DATA EXTRACTS
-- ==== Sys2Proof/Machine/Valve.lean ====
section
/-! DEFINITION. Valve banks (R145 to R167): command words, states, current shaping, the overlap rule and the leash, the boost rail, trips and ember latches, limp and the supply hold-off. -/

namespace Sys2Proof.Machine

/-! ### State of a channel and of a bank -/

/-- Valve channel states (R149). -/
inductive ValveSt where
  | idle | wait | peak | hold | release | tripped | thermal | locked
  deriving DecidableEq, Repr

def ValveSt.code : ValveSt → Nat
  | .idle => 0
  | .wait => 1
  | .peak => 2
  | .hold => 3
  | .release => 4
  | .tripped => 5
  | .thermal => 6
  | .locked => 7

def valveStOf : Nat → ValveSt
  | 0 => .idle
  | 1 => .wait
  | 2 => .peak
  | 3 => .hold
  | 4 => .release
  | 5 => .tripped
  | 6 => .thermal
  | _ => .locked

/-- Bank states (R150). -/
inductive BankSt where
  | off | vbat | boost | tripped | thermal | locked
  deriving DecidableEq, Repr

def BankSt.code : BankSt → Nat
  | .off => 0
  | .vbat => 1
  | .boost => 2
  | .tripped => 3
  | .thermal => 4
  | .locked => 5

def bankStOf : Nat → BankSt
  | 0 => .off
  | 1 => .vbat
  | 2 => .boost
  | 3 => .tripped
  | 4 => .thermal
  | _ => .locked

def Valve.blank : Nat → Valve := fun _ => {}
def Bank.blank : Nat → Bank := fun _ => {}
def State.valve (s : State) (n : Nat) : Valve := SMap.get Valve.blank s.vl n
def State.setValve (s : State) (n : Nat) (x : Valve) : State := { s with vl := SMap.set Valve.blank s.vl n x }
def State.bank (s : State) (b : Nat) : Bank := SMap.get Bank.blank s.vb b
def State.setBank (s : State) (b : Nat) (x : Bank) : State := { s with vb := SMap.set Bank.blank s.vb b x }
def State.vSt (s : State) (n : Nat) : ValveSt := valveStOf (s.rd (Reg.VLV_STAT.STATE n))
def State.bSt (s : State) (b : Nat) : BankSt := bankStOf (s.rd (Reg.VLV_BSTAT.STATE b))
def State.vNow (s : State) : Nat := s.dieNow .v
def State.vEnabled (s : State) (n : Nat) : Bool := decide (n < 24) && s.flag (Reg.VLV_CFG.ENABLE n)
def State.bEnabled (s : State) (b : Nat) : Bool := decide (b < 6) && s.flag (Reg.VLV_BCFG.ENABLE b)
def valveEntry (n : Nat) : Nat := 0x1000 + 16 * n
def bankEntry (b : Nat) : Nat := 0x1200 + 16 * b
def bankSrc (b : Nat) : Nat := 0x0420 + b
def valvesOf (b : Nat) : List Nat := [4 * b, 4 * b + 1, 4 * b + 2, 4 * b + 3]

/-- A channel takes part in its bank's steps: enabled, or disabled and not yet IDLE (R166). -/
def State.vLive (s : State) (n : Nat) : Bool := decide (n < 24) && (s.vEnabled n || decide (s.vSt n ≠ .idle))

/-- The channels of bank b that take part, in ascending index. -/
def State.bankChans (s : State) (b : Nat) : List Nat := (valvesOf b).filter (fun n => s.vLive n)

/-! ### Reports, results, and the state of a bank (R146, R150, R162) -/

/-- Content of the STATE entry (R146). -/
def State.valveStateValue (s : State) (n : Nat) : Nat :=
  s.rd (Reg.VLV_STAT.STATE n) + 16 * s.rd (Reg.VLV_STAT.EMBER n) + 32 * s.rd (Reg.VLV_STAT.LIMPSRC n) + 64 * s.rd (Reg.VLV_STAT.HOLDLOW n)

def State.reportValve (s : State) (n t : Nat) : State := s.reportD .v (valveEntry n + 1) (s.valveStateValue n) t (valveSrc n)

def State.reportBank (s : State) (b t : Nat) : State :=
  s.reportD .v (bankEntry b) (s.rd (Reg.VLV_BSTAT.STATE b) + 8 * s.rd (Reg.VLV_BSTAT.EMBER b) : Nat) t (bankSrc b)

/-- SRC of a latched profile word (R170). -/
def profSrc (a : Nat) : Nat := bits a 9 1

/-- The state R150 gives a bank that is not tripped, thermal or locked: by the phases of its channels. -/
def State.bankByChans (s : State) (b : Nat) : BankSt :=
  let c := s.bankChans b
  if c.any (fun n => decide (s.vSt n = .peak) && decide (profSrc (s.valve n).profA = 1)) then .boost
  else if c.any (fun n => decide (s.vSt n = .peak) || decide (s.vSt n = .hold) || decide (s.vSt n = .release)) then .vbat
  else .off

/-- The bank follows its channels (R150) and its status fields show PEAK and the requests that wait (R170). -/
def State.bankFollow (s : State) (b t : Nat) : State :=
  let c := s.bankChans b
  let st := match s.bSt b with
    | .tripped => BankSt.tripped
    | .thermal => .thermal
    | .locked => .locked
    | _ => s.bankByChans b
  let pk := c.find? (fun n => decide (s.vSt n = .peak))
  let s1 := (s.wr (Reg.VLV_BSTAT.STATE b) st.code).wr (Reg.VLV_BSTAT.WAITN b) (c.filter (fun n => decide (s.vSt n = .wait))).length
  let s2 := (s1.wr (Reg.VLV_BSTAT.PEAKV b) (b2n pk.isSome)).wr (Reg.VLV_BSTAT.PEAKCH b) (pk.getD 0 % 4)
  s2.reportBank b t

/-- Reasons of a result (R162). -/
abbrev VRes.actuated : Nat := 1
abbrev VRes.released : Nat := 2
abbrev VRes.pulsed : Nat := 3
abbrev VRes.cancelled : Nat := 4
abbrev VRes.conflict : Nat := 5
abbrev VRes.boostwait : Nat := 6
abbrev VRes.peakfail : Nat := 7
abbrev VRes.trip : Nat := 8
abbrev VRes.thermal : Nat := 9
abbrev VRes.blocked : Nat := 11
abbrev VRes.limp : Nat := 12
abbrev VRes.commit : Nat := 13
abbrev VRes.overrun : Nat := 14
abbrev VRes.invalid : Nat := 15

WORK REQUEST
Work through the records above and count the lines that hold the string "thermal". Please give only that figure.

EXERCISE SOLUTION
9